Three fixed differences between type A and the two ice-inhabiting forms is congruent with previous suggestions of separate species status. The genetic pattern suggests that for females, at least, there is no gene flow between them. However, the genetic evidence for reproductive isolation between types B and C (one fixed difference) is notably weaker; the variation within ecotypes is equivalent to the differences between them. This single fixed difference is therefore also consistent with simple geographical variation within a single species, especially considering that types B and C were sampled at geographically disparate locations. Determining the relationship between types B and C, and indeed among all the types, will require more extensive sampling, especially from areas where they co-occur (i.e. east Antarctica), as well as data from independent genetic markers.
It seems paradoxical that the types B and C can appear very different in external morphology, with no recorded intermediates, and yet be nearly identical in their control region sequences, a gene noted for its high levels of variation and rapid evolution. One could argue that unless intermediate phenotypes are found, the most parsimonious explanation is that these nevertheless represent different species, arising from a very recent divergence. However, caution dictates that any conclusion about reproductive isolation also requires data from other genetic markers and morphology, and on seasonal movements and breeding patterns; these are not currently available.

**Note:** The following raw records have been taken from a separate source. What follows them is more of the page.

-- ==== Sys2Proof/Laws/KeepLink.lean ====
section
/-! SUPPORT. What Lecel ports, binding and agreement keep. -/
namespace Sys2Proof.Machine

/-! Lecel -/

theorem keep_putSlot (p k c j : Nat) (bad : BitVec 38) (a : State × Table Flit) (n : Nat) :
    Keep a.1 (State.putSlot p k c j bad a n).1 := by
  unfold State.putSlot
  split
  · exact .refl _
  · split
    · exact (keep_free ..).trans (keep_portFault ..)
    · exact .refl _

theorem keep_putSlots (p k c j : Nat) (bad : BitVec 38) (l : List Nat) (a : State × Table Flit) :
    Keep a.1 (l.foldl (State.putSlot p k c j bad) a).1 := by
  induction l generalizing a with
  | nil => exact .refl _
  | cons n l ih => exact (keep_putSlot ..).trans (ih _)

theorem keep_capture (s : State) (p j : Nat) (bad : BitVec 38) : Keep s (s.capture p j bad) := by
  unfold State.capture
  extract_lets x head sends slots a frame t f
  have ha : Keep s a.1 := by
    subst a
    split
    · exact keep_putSlots _ _ _ _ _ _ (s, slots)
    · exact .refl _
  have ht : Keep s t.2 := by
    subst t
    split
    · exact ha.trans (keep_sendFlit ..)
    · exact ha
  clear_value t
  exact .ite (.refl _) (ht.trans (keep_onLport ..))

theorem keep_dropParts (s : State) (p : Nat) : Keep s (State.dropParts s p) := by
  unfold State.dropParts
  exact keep_onLport ..

theorem keep_transomIn (s : State) (p : Nat) (t : BitVec 128) : Keep s (State.transomIn s p t) := by
  unfold State.transomIn
  exact .ite (.refl _) (keep_onLport ..)

theorem keep_frameLost (s : State) (p : Nat) (auth : Bool) : Keep s (State.frameLost s p auth) := by
  unfold State.frameLost
  extract_lets x1 x2 x3
  have h4 : Keep s x2 := by subst x2; exact .trans (keep_dropParts ..) (keep_onLport ..)
  clear_value x2
  have h5 : Keep s x3 := by subst x3; exact .ite (.trans h4 (keep_portFault ..)) h4
  clear_value x3
  exact .ite (.trans h5 (keep_portLeave ..)) h5

theorem keep_frameSeen (s : State) (p : Nat) (corrected : Bool) (lfn : Nat) : Keep s (State.frameSeen s p corrected lfn) := by
  unfold State.frameSeen
  exact keep_onLport ..

theorem keep_portGate (s : State) (p : Nat) (st : Nat) : Keep s (State.portGate s p st) := by
  unfold State.portGate
  refine .ite ?_ ?_
  · exact .refl _
  · extract_lets x1 x2
    have h3 : Keep s x2 := by subst x2; exact .trans (keep_onLport ..) (keep_portState ..)
    clear_value x2
    exact .ite (.trans h3 (keep_portFault ..)) h3

theorem keep_headerSeen (s : State) (p : Nat) (h : BitVec 128) : Keep s (State.headerSeen s p h) := by
  unfold State.headerSeen
  exact keep_onLport ..

theorem keep_headerCheck (s : State) (p : Nat) (h : BitVec 128) : Keep s (State.headerCheck s p h).2 := by
  unfold State.headerCheck
  extract_lets x1 x2 x3 x4 x5 x6
  split
  · dsimp only
    exact .refl _
  · split
    · split
      · dsimp only
        exact .refl _
      · dsimp only
        exact .trans (.upd (.refl _) rfl rfl rfl rfl rfl rfl rfl) (keep_portGate ..)
    · split
      · dsimp only
        refine .trans ?_ (keep_portGate ..)
        subst x6
        split
        · exact keep_genCheck ..
        · dsimp only
          exact .refl _
      · dsimp only
        refine .ite ?_ ?_
        · subst x4
          dsimp -zeta only
          refine .ite ?_ ?_
          · subst x6
            split
            · exact keep_genCheck ..
            · dsimp only
              exact .refl _
          · refine .trans ?_ (keep_portGate ..)
            subst x6
            split
            · exact keep_genCheck ..
            · dsimp only
              exact .refl _
        · subst x6
          split
          · exact keep_genCheck ..
          · dsimp only
            exact .refl _
      · split
        · dsimp only
          subst x4
          dsimp -zeta only
          refine .ite ?_ ?_
          · subst x6
            split
            · exact keep_genCheck ..
            · dsimp only
              exact .refl _
          · refine .trans ?_ (keep_portGate ..)
            subst x6
            split
            · exact keep_genCheck ..
            · dsimp only
              exact .refl _
        · dsimp only
          refine .ite ?_ ?_
          · subst x6
            split
            · exact keep_genCheck ..
            · dsimp only
              exact .refl _
          · refine .trans ?_ (keep_portState ..)
            subst x6
            split
            · exact keep_genCheck ..
            · dsimp only
              exact .refl _

theorem keep_takeFlits (s : State) (q : Nat) (k : Nat) (c : Nat) (j : Nat) (start : Nat) (f : BitVec 5140) :
    Keep s (State.takeFlits s q k c j start f) := by
  unfold State.takeFlits
  extract_lets x1
  exact keep_onLport ..

theorem keep_forwardFlits (s : State) (p : Nat) (k : Nat) (c : Nat) (j : Nat) (start : Nat) (f : BitVec 5140) :
    Keep s (State.forwardFlits s p k c j start f) := by
  unfold State.forwardFlits
  refine .ite ?_ ?_
  · exact .refl _
  · extract_lets x1
    exact keep_onLport ..

theorem keep_scheduledIn (s : State) (p : Nat) (discarded : Bool) (f : BitVec 5140) :
    Keep s (State.scheduledIn s p discarded f) := by
  unfold State.scheduledIn
  split
  · exact .refl _
  · refine .ite ?_ ?_
    · exact .refl _
    · extract_lets x3 x4 x5
      exact .ite (.refl _) (.ite (keep_portSkew ..) (.trans (keep_takeFlits ..) (keep_forwardFlits ..)))

theorem keep_coveredIn (s : State) (p : Nat) (origin : Nat) (f : BitVec 5140) : Keep s (State.coveredIn s p origin f) := by
  unfold State.coveredIn
  split
  · exact .refl _
  · split
    · refine .ite ?_ ?_
      · exact .refl _
      · refine .trans ?_ (.foldl (fun r x => ?_) _ _)
        · exact .refl _
        · exact keep_takeFlits ..
    · exact .refl _

theorem keep_frame (s : State) (p : Nat) (fate : FrameFate) (f : BitVec 5140) (origin : Nat) :
    Keep s (State.frame s p fate f origin) := by
  unfold State.frame
  refine .ite ?_ ?_
  · exact .refl _
  · refine .ite ?_ ?_
    · exact keep_frameLost ..
    · refine .ite ?_ ?_
      · exact .trans (keep_frameSeen ..) (keep_headerSeen ..)
      · split
        · exact keep_frameLost ..
        · extract_lets x3 x4
          have h5 : Keep s x3 := by subst x3; exact .trans (.trans (keep_frameSeen ..) (keep_headerSeen ..)) (keep_transomIn ..)
          clear_value x3
          exact .trans (.trans (.trans (.trans h5 (keep_headerCheck ..)) (keep_scheduledIn ..)) (keep_coveredIn ..)) (keep_askParent ..)

theorem keep_deliverFlits (s : State) (p : Nat) : Keep s (State.deliverFlits s p) := by
  unfold State.deliverFlits
  refine .ite ?_ ?_
  · exact .refl _
  · extract_lets x1 x2
    have h3 : Keep s x2 := by subst x2; exact keep_setLport ..
    clear_value x2
    refine .trans ?_ (.foldl (fun r x => ?_) _ _)
    · exact h3
    · extract_lets x4
      exact .ite (keep_addArrival ..) (.refl _)

theorem keep_closeAxis (s : State) (p : Nat) (size : Nat) (place : Nat) : Keep s (State.closeAxis s p size place) := by
  unfold State.closeAxis
  exact .trans (.ite (.upd (.refl _) rfl rfl rfl rfl rfl rfl rfl) (.upd (.refl _) rfl rfl rfl rfl rfl rfl rfl)) (keep_bindCheck ..)

theorem keep_sendBind (s : State) (p : Nat) (kind : Nat) (value : Nat) (gen : Nat) (addr : Nat) (size : Nat) :
    Keep s (State.sendBind s p kind value gen addr size) := by
  unfold State.sendBind
  exact keep_sendOn ..

theorem keep_startCount (s : State) (ns : Bool) : Keep s (State.startCount s ns) := by
  unfold State.startCount
  extract_lets x1 x2
  have h3 : Keep s x1 := by subst x1; exact keep_sendBind ..
  clear_value x1
  exact .upd h3 rfl rfl rfl rfl rfl rfl rfl

theorem keep_headStarts (s : State) (p : Nat) : Keep s (State.headStarts s p) := by
  unfold State.headStarts
  extract_lets x1
  exact .ite (keep_startCount ..) (.refl _)

theorem keep_portUp (s : State) (p : Nat) (peerState : Nat) : Keep s (State.portUp s p peerState) := by
  unfold State.portUp
  extract_lets x1 x2 x3
  have h4 : Keep s x2 := by subst x2; exact .trans (keep_onLport ..) (keep_portState ..)
  clear_value x2
  exact .ite (.refl _) (.ite h4 (.ite (.ite (.trans h4 (keep_sendBind ..)) (.trans h4 (keep_askParent ..))) (.ite (.trans h4 (keep_onLport ..)) (.trans (.trans h4 (keep_headStarts ..)) (keep_askParent ..)))))

theorem keep_portDown (s : State) (p : Nat) : Keep s (State.portDown s p) := by
  unfold State.portDown
  exact .ite (keep_portLeave ..) (.refl _)

theorem keep_portAbsent (s : State) (p : Nat) : Keep s (State.portAbsent s p) := by
  unfold State.portAbsent
  split
  · refine .ite ?_ ?_
    · exact .refl _
    · extract_lets x3
      have h4 : Keep s x3 := by subst x3; exact keep_portState ..
      clear_value x3
      exact .ite (.trans h4 (keep_closeAxis ..)) h4
  · exact .refl _

/-! Bind -/

theorem keep_bindSkew (s : State) : Keep s (State.bindSkew s) := by
  unfold State.bindSkew
  exact .upd (.refl _) rfl rfl rfl rfl rfl rfl rfl

theorem keep_countIn (ns : Bool) (p : Nat) (v : Nat) (mine : Bool) (s : State) : Keep s (State.countIn ns p v mine s) := by
  unfold State.countIn
  extract_lets x1 x2 x3
  have h4 : Keep s x3 := by subst x3; exact .upd (.refl _) rfl rfl rfl rfl rfl rfl rfl
  clear_value x3
  exact .ite (.refl _) (.ite (keep_bindSkew ..) (.ite (.ite (keep_bindSkew ..) (.ite (.refl _) (.trans (keep_sendBind ..) (keep_closeAxis ..)))) (.ite (keep_bindSkew ..) (.trans h4 (keep_sendBind ..)))))

theorem keep_closeIn (ns : Bool) (p : Nat) (v : Nat) (s : State) : Keep s (State.closeIn ns p v s) := by
  unfold State.closeIn
  extract_lets x1
  refine .ite ?_ ?_
  · exact .refl _
  · split
    · exact .refl _
    · exact .trans (keep_sendBind ..) (keep_closeAxis ..)

theorem keep_resendCount (s : State) (ns : Bool) : Keep s (State.resendCount s ns) := by
  unfold State.resendCount
  extract_lets x1
  split
  · exact .ite (keep_startCount ..) (.refl _)
  · exact .refl _

theorem keep_joinIn (p : Nat) (addr : Nat) (gen : Nat) (size : Nat) (s : State) : Keep s (State.joinIn p addr gen size s) := by
  unfold State.joinIn
  split
  · exact .ite (keep_onLport ..) (keep_portGate ..)
  · refine .ite ?_ ?_
    · exact .refl _
    · extract_lets x3 x4
      have h5 : Keep s x3 := by subst x3; exact keep_onLport ..
      clear_value x3
      exact .trans (.upd h5 rfl rfl rfl rfl rfl rfl rfl) (keep_bindCheck ..)

theorem keep_joinOver (s : State) (p : Nat) : Keep s (State.joinOver s p) := by
  unfold State.joinOver
  split
  · exact .ite (keep_onLport ..) (.refl _)
  · exact .refl _

theorem keep_standDownIn (addr : Nat) (stale : Nat) (s : State) : Keep s (State.standDownIn addr stale s) := by
  unfold State.standDownIn
  exact .ite (keep_quarantine ..) (.refl _)

theorem keep_genUpdated (addr : Nat) (gen : Nat) (s : State) : Keep s (State.genUpdated addr gen s).1 := by
  unfold State.genUpdated
  exact .trans (.ite (keep_recordGen ..) (.refl _)) (keep_heldTally ..)

theorem keep_probeIn (p : Nat) (ta : BitVec 64) (tb : BitVec 64) (s : State) : Keep s (State.probeIn p ta tb s) := by
  unfold State.probeIn
  exact .ite (keep_sendOn ..) (.refl _)

theorem keep_setFlight (s : State) (p : Nat) (rt : Int) : Keep s (State.setFlight s p rt) := by
  unfold State.setFlight
  extract_lets x1
  exact keep_onLport ..

theorem keep_shiftCount (s : State) (off : Int) : Keep s (State.shiftCount s off) := by
  unfold State.shiftCount
  extract_lets x1 x2
  exact .upd (.refl _) rfl rfl rfl rfl rfl rfl rfl

theorem keep_echoIn (p : Nat) (ta : BitVec 64) (tb : BitVec 64) (tc : BitVec 64) (td : BitVec 64) (s : State) :
    Keep s (State.echoIn p ta tb tc td s) := by
  unfold State.echoIn
  refine .ite ?_ ?_
  · exact .refl _
  · extract_lets x1 x2 x3 x4 x5
    have h6 : Keep s x2 := by subst x2; exact keep_setFlight ..
    clear_value x2
    have h7 : Keep s x4 := by subst x4; exact .trans h6 (keep_shiftCount ..)
    clear_value x4
    exact .ite (.trans h6 (keep_portLeave ..)) (.ite (.ite h6 (.trans (.upd h6 rfl rfl rfl rfl rfl rfl rfl) (keep_portLeave ..))) (.ite (.trans h7 (keep_sendProbe ..)) (.trans (.upd h7 rfl rfl rfl rfl rfl rfl rfl) (keep_bindCheck ..))))

theorem keep_syncAgain (s : State) : Keep s (State.syncAgain s) := by
  unfold State.syncAgain
  split
  · exact .ite (keep_sendProbe ..) (.refl _)
  · exact .refl _

/-! Agree -/

theorem keep_pairDigestIn (ctag : Nat) (lap : Nat) (evidence : Bool) (digest : List Byte) (s : State) :
    Keep s (State.pairDigestIn ctag lap evidence digest s) := by
  unfold State.pairDigestIn
  split
  · exact .refl _
  · extract_lets x3
    exact .ite (.refl _) (.trans (keep_onSlot ..) (keep_pairCheck ..))

theorem keep_resendPair (s : State) (k : Nat) : Keep s (State.resendPair s k) := by
  unfold State.resendPair
  extract_lets x1
  split
  · exact .ite (keep_sendPair ..) (.refl _)
  · exact .refl _

theorem keep_pairExpires (s : State) (k : Nat) : Keep s (State.pairExpires s k) := by
  unfold State.pairExpires
  extract_lets x1
  exact .ite (keep_loseMember ..) (.refl _)

theorem keep_proposalIn (q : Proposal) (s : State) : Keep s (State.proposalIn q s).1 := by
  unfold State.proposalIn
  split
  · exact keep_answerProposal ..
  · extract_lets x3
    have h4 : Keep s x3 := by subst x3; exact .ite (keep_withdraw ..) (.refl _)
    clear_value x3
    exact .trans (.trans h4 (keep_onSlot ..)) (keep_answerProposal ..)

theorem keep_lostIn (ctag : Nat) (addr : Nat) (gen : Nat) (s : State) : Keep s (State.lostIn ctag addr gen s).1 := by
  unfold State.lostIn
  split
  · extract_lets x1 x2
    have h3 : Keep s x1 := by subst x1; exact keep_quarantine ..
    clear_value x1
    refine .trans ?_ (keep_heldTally ..)
    exact .upd h3 rfl rfl rfl rfl rfl rfl rfl
  · split
    · exact .trans (keep_loseMember ..) (keep_heldTally ..)
    · exact keep_heldTally ..

theorem keep_reproposeDue (s : State) (k : Nat) : Keep s (State.reproposeDue s k) := by
  unfold State.reproposeDue
  split
  · extract_lets x3
    exact .ite (.trans (keep_onSlot ..) (keep_proposeLap ..)) (.refl _)
  · exact .refl _

theorem keep_takeOver (s : State) (k : Nat) : Keep s (State.takeOver s k) := by
  unfold State.takeOver
  split
  · exact .ite (.trans (keep_onSlot ..) (keep_proposeLap ..)) (.refl _)
  · exact .refl _

theorem keep_replayDeadline (s : State) (k : Nat) (addr : Nat) : Keep s (State.replayDeadline s k addr) := by
  unfold State.replayDeadline
  extract_lets x1 x2
  exact .ite (.trans (keep_onSlot ..) (keep_declareLost ..)) (.refl _)

end Sys2Proof.Machine
end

Whether or not interbreeding among the different types occurs, the pattern of genetic variation may say something about the relative plasticity of non-molecular characters. The largest degree of sequence differentiation, seen between types A and B/C, coincides with the most obvious morphological differences (body size and coloration), as well as the differences in habitat preference (open water versus ice). The body size differences alone are substantial: type C reaches a maximum of 6
m while type A attains 9
m, 50% larger (Pitman et al. 2007
). Among all three, the differences in prey preferences and morphology are all fairly dramatic regardless of the degree of genetic differentiation. There are some parallels between the Antarctic killer whales and the better studied north Pacific killer whales. In both, there are three known largely sympatric ecotypes (resident, transient and offshore in the north Pacific), and divergence in both communities seems to focus on specializations in habitat (inshore versus offshore) and prey (fishes versus mammals). However, morphological divergence among Antarctic forms is much more dramatic than among the north Pacific ecotypes. For both regions, osteological comparisons are needed, but efforts are hindered by a paucity of specimens.
also provides a context for examining this variation relative to samples from other geographical regions. Despite low levels of variation within the types, types B and C contribute to killer whale variation on a global scale as the sole representative of an entire clade. By contrast, type A killer whales from Antarctica are interspersed throughout the rest of the tree among those from other regions. In spite of the small sample size, type A killer whales thus show the highest level of sequence variation. This may be due to multiple populations being sampled. If type A killer whales represent seasonal visitors that follow migrating minke whales into Antarctic waters (Pitman & Ensor 2003
), it is possible that this sample set represents multiple breeding populations from low latitudes of the different ocean basins.
How distinct then are Antarctic types B and C in a global context? If one were to categorize killer whales from outside Antarctica according to the coloration designations used herein, all the killer whales in from outside Antarctica for which we have documentation would be considered as type A. Furthermore, all these haplotypes from other areas have CATT at the four diagnostic sites discussed above; the same pattern as in type A killer whales from Antarctica. In this sense, the diagnostic sites for types B and C are not area specific; the appearance and the genetic pattern are congruent on a global scale. In other words, the mutations that resulted in the diagnostic differences for types B and C appear not to have occurred in killer whales anywhere else. The congruence of these lines of evidence suggests that the divergence between these types represents a species boundary.
Although the existence of sympatric killer whale ecotypes has been recorded in different regions, on a global scale there does not appear to be congruence between ecotype and genotype (Hoelzel et al. 2002
); specific prey specializations apparently had multiple independent origins. Whether or not any of these scenarios represent speciation events (either complete or incipient) remains an open question; some specialization may merely reflect behavioural preferences of particular family groups, and therefore perhaps reversible. Although data are lacking from many killer whale populations around the world, ecological specialization and divergence does seem to be more prevalent at high latitudes, which may reflect higher densities of schooling fishes and mammals. The divergence from the more widespread type A to types B and C ecotypes seems to have occurred only once, as evidenced by the monophyly of the B/C clade, and seems to have taken place in Antarctica. Some uncertainty about the biogeography of this clade will persist until more is known about the distribution and seasonal movements of the two types.
Killer whales are arguably one of the best-studied and most eminently recognizable large animals on Earth, making the discovery of one or perhaps two new species a bit surprising. Recently, however, a number of studies have detected the presence of other previously unrecognized cetacean species based on morphological and genetic data (e.g. Dalebout et al. 2002
; Wada et al. 2003
; Beasley et al. 2005
). Taken together, these findings indicate that cetacean diversity in the world's oceans may be substantially underestimated, and that there is still much to learn about even the largest of mammals.
Biopsy collection was conducted under the guidelines of the US Marine Mammal Protection Act.